U.S. stock futures were mixed Tuesday morning as traders assessed climbing oil prices, a flood of bank earnings, and the imminent arrival of June inflation data. Dow Jones Industrial Average futures fell roughly 0.9%, S&P 500 futures slipped 0.2%, and Nasdaq $NDAQ-100 futures rose 0.4%.
IBM $IBM stock fell 16% before the open after the company reported preliminary second-quarter adjusted earnings of $2.93 per share. That missed analyst expectations of $3.01 per share, according to CNBC.

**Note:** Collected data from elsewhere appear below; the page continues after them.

-- ==== Sys2Proof/Machine/Atomic.lean ====
section
/-!
DEFINITION. ATOM, RED, CAS (R346 to R348).
-/
namespace Sys2Proof.Machine

/-- What an atomic word does at a home: operation code, width in bytes, whether it returns. -/
structure AtomForm where
  op : Nat
  width : Nat
  returns : Bool
  uniform : Bool
  scatter : Bool
  deriving DecidableEq, Repr

/-- The form of an ATOM, RED or CAS word. -/
def atomForm (w : WordG) (red cas : Bool) : AtomForm :=
  { op := if cas then 16 else w.c.toNat, width := if mBit w.mod 2 then 8 else 4,
    returns := !red && !mBit w.mod 3, uniform := atomUniform w red, scatter := mBit w.mod 4 }

/-- One lane's address, operand and new value, as read at issue. -/
def atomOperands (c : Iss) (w : WordG) (f : AtomForm) (cas : Bool) (l : Nat) : Nat × Nat × Nat :=
  let val (x : BitVec 8) : Nat := if f.width = 8 then src64 c c.g x l else src32 c c.g x l
  (if mSpc w.mod = 2 then src64 c c.g w.a l else src32 c c.g w.a l, val w.b, if cas then val w.c else 0)

/-- The registers that a returning atomic marks. -/
def atomMarks (c : Iss) (w : WordG) (f : AtomForm) : List Reg :=
  if !f.returns then []
  else if f.uniform then [.s (w.d.toNat - 192)]
  else markV c ((List.range (f.width / 4)).map (w.d.toNat + ·))

/-- One lane's atomic goes to its home: a core store performs it at once, any other home takes a request. -/
def Mach.sendAtomic (dev : Device) (m : Mach) (gid id core lane : Nat) (f : AtomForm) (l : Loc) (va b x ord scp : Nat) : Mach :=
  if isNear l then
    let (m, v, bad) := m.atomicAt l f.op f.width b x f.returns
    if !f.returns then m
    else if bad then m.modOp id (fun o => { o with lost := o.lost ++ [(lane, lostInfo l va)] })
    else m.addResults id [(lane, v)]
  else
    let (p, m) := m.fresh
    m.send dev gid (newPkt p id core lane (.atomic f.op f.width (BitVec.ofNat 64 b) (BitVec.ofNat 64 x)) l f.width va
      f.returns) ord scp

/-- Atomics of lanes at core stores, lane after lane: the machine, the values that they return, and the results
that they lose. -/
def Mach.nearAtomics (m : Mach) (f : AtomForm) (xs : List (LaneRef × Nat × Nat)) :
    Mach × List (Nat × Nat) × List (Nat × Nat × Nat) :=
  xs.foldl (fun r x =>
    let (m, v, bad) := r.1.atomicAt x.1.2.2 f.op f.width x.2.1 x.2.2 f.returns
    if !f.returns then (m, r.2)
    else if bad then (m, r.2.1, r.2.2 ++ [(x.1.1, lostInfo x.1.2.2 x.1.2.1)])
    else (m, r.2.1 ++ [(x.1.1, v)], r.2.2)) (m, [], [])

/-- The scatter form is issued whole, without a check of its lanes' addresses (R348): per lane its
address, operand and new value go into the operation. -/
def issueScatter (c : Iss) (i : Instr) (w : WordG) (f : AtomForm) (cas : Bool) : M Unit := do
  let ops := c.lanes.lanes.map (atomOperands c w f cas)
  let _ ← issueOp c i Captured.none (atomMarks c w f) (fun o => { o with
    recs := ops.flatMap (fun x => [BitVec.ofNat 64 x.1, BitVec.ofNat 64 x.2.1, BitVec.ofNat 64 x.2.2]) })

/-- The lane form and the uniform form (R347). -/
def atomLanes (c : Iss) (i : Instr) (w : WordG) (f : AtomForm) (cas : Bool) : M Unit := do
  let t ← teamOf c
  let lanes := if f.uniform then [0] else c.lanes.lanes
  let whole := if f.uniform then some c.lanes else none
  let xs := lanes.map (fun l => (l, (atomOperands c w f cas l).1))
  let ls ← addrCheck c t (mSpc w.mod) .laneAtomic f.width whole xs
  let rs := laneRefs xs ls
  let near := rs.filter (fun r => isNear r.2.2)
  let far := rs.filter (fun r => !isNear r.2.2)
  recallLines c (rs.map (·.2.2)) f.width
  sameByteWait c (rs.map (·.2.2)) f.width
  unsentWait c (mOrd w.mod)
  if !near.isEmpty then releaseWait c (mOrd w.mod) (mScp w.mod)
  roomFor c far.length
  flagRoom c
  let (m, vals, lost) := (← get).nearAtomics f (near.map (fun r => (r, (atomOperands c w f cas r.1).2)))
  set m
  let id ← issueOp c i Captured.none (atomMarks c w f) (fun o => { o with
    addrs := far.map (fun r => (r.1, r.2.2)), writes := if f.returns then o.results vals else [], lost := lost })
  modify (fun m => far.foldl (fun m r =>
    let (_, b, x) := atomOperands c w f cas r.1
    m.sendAtomic c.dev c.gid id c.g.core r.1 f r.2.2 r.2.1 b x (mOrd w.mod) (mScp w.mod)) m)

/-- An atomic word: the scatter form, or the lane and uniform forms. -/
def atomBody (i : Instr) (w : WordG) (red cas : Bool) (c : Iss) : M Flow := do
  let f := atomForm w red cas
  if f.scatter then issueScatter c i w f cas else atomLanes c i w f cas
  return c.run

def execAtom (w : WordG) (s : State) : Host.Outcome State Fault Refusal :=
  memWord (.atom w) (atomBody (.atom w) w false false) s
def execRed (w : WordG) (s : State) : Host.Outcome State Fault Refusal :=
  memWord (.red w) (atomBody (.red w) w true false) s
def execCas (w : WordG) (s : State) : Host.Outcome State Fault Refusal :=
  memWord (.cas w) (atomBody (.cas w) w false true) s

/-- The lanes of a scatter without a return that have passed their checks at a place leave, in their order, with the
highest lane that names its bytes: no observer sees a lower lane's write alone (R208, R348). -/
def Mach.sendHeld (dev : Device) (m : Mach) (w : WordG) (f : AtomForm) (id : Nat) (here : Loc → Bool) : Mach :=
  match m.op? id with
  | none => m
  | some o =>
    let m := m.modOp id (fun o => { o with addrs := o.addrs.filter (fun x => !here x.2) })
    (o.addrs.filter (fun x => here x.2)).foldl (fun m x =>
      let rec' (j : Nat) : Nat := (o.recs.getD (3 * o.mask.lanes.idxOf x.1 + j) 0).toNat
      m.sendAtomic dev o.gid o.id o.core x.1 f x.2 (rec' 0) (rec' 1) (rec' 2) (mOrd w.mod) (mScp w.mod)) m

/-- Where a word stops, the lanes that it has passed leave, the machine of the halt changed by `f`. -/
def Halt.sending (f : Mach → Mach) : Halt → Halt
  | .wait m => .wait m
  | .trap m cause mask info => .trap (f m) cause mask info
  | .fault m va k cause lvl => .fault (f m) va k cause lvl

/-- One lane of a scatter (R348): its checks, then its request, which without a return waits for the highest lane that names
its place (DEDUCED, log 77). A failure stops the word at that lane. -/
def scatterElem (dev : Device) (w : WordG) (red cas : Bool) (m : Mach) (o : Op) (k : Nat) : Elem :=
  let f := atomForm w red cas
  let lane := o.mask.lanes.getD k 0
  let a := (o.recs.getD (3 * k) 0).toNat
  let b := (o.recs.getD (3 * k + 1) 0).toNat
  let x := (o.recs.getD (3 * k + 2) 0).toNat
  match opAddr dev m o (Mask.one lane) (mSpc w.mod) .laneAtomic f.width a with
  | .error e => .error (e.sending (fun m => if f.returns then m else m.sendHeld dev w f o.id (fun _ => true)))
  | .ok (m, l) =>
    let mates := o.addrs.filter (fun x => !f.returns && x.2 == l)
    let higher : Bool := !f.returns && ((List.range o.mask.count).drop (k + 1)).any (fun j =>
      match opAddr dev m o (Mask.one (o.mask.lanes.getD j 0)) (mSpc w.mod) .laneAtomic f.width (o.recs.getD (3 * j) 0).toNat with
      | .ok x => x.2 == l
      | .error _ => false)
    if m.dstWaits o l f.width || m.unsentMeets dev o.gid o.seq l f.width then .error (.wait m)
    else if releases (mOrd w.mod) && m.ctx.ops.any (fun p => p.gid == o.gid && p.seq < o.seq && !p.unsent.isEmpty) then
      .error (.wait m)
    else if isNear l && releases (mOrd w.mod) && 2 ≤ mScp w.mod && !(m.before o.gid o.core).isEmpty then .error (.wait m)
    else if !isNear l && 16384 < m.outstanding o.core + mates.length + 1 then .error (.wait m)
    else
      let m := m.modOp o.id (fun o => { o with addrs := o.addrs ++ [(lane, l)] })
      if f.returns then .ok (m.sendAtomic dev o.gid o.id o.core lane f l a b x (mOrd w.mod) (mScp w.mod))
      else if higher then .ok m
      else .ok (m.sendHeld dev w f o.id (fun x => x == l))

/-- Progress of an atomic operation: a scatter sends its lanes; every form completes when its requests have
been answered. -/
def progressAtomic (dev : Device) (w : WordG) (red cas : Bool) (limit : Option Nat) (m : Mach) (o : Op) : Mach :=
  if (atomForm w red cas).scatter then
    m.advance o o.mask.count limit (fun _ => []) (scatterElem dev w red cas) (fun m o => !m.opPending o.id)
  else if m.opPending o.id then m else m.completeOp o

end Sys2Proof.Machine
end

Oil prices extended their climb Tuesday, with U.S. crude topping $80 per barrel, up 3.4% on the day. The move followed a 9%-plus surge in Brent crude on Monday — its biggest single-day gain since 2020 — after President Donald Trump announced he would reinstate a blockade on Iranian shipping through the Strait of Hormuz. "We are reinstating the THE IRANIAN BLOCKADE, so named because it is only stopping Iran's ships or customers from entering or leaving," Trump wrote on Truth Social. The announcement sent stocks lower on Monday.
Major U.S. benchmarks fell in Monday's session on the back of the oil spike. Semiconductor stocks bounced back Tuesday, with the VanEck Semiconductor ETF up 1.8% ahead of the open. Among individual names, Applied Materials $AMAT, Lam Research $LRCX, STMicroelectronics, and Teradyne each gained more than 3%, with Micron $MU adding close to 3%.
Bank earnings also commanded attention. JPMorgan $JPM Chase, Bank of America $BAC, and Wells Fargo $WFC all reported second-quarter results, with the latter two posting profit jumps, according to The Wall Street Journal. Results from Goldman Sachs $GS and Citigroup $C were still pending as of Tuesday morning.
June's consumer price index is due out at 8:30 a.m. ET. Federal Reserve Chair Kevin Warsh is then scheduled to appear before Congress at 10 a.m. ET to deliver his semiannual monetary policy testimony — his first such appearance since taking over as Fed chair. With energy prices pushing higher, stagflation fears have returned to the fore, and futures markets now show roughly even odds that the Fed will raise rates within the next two weeks, according to The Wall Street Journal.
Treasury yields were pressing higher Tuesday, with the 10-year U.S. Treasury yield at 4.618%.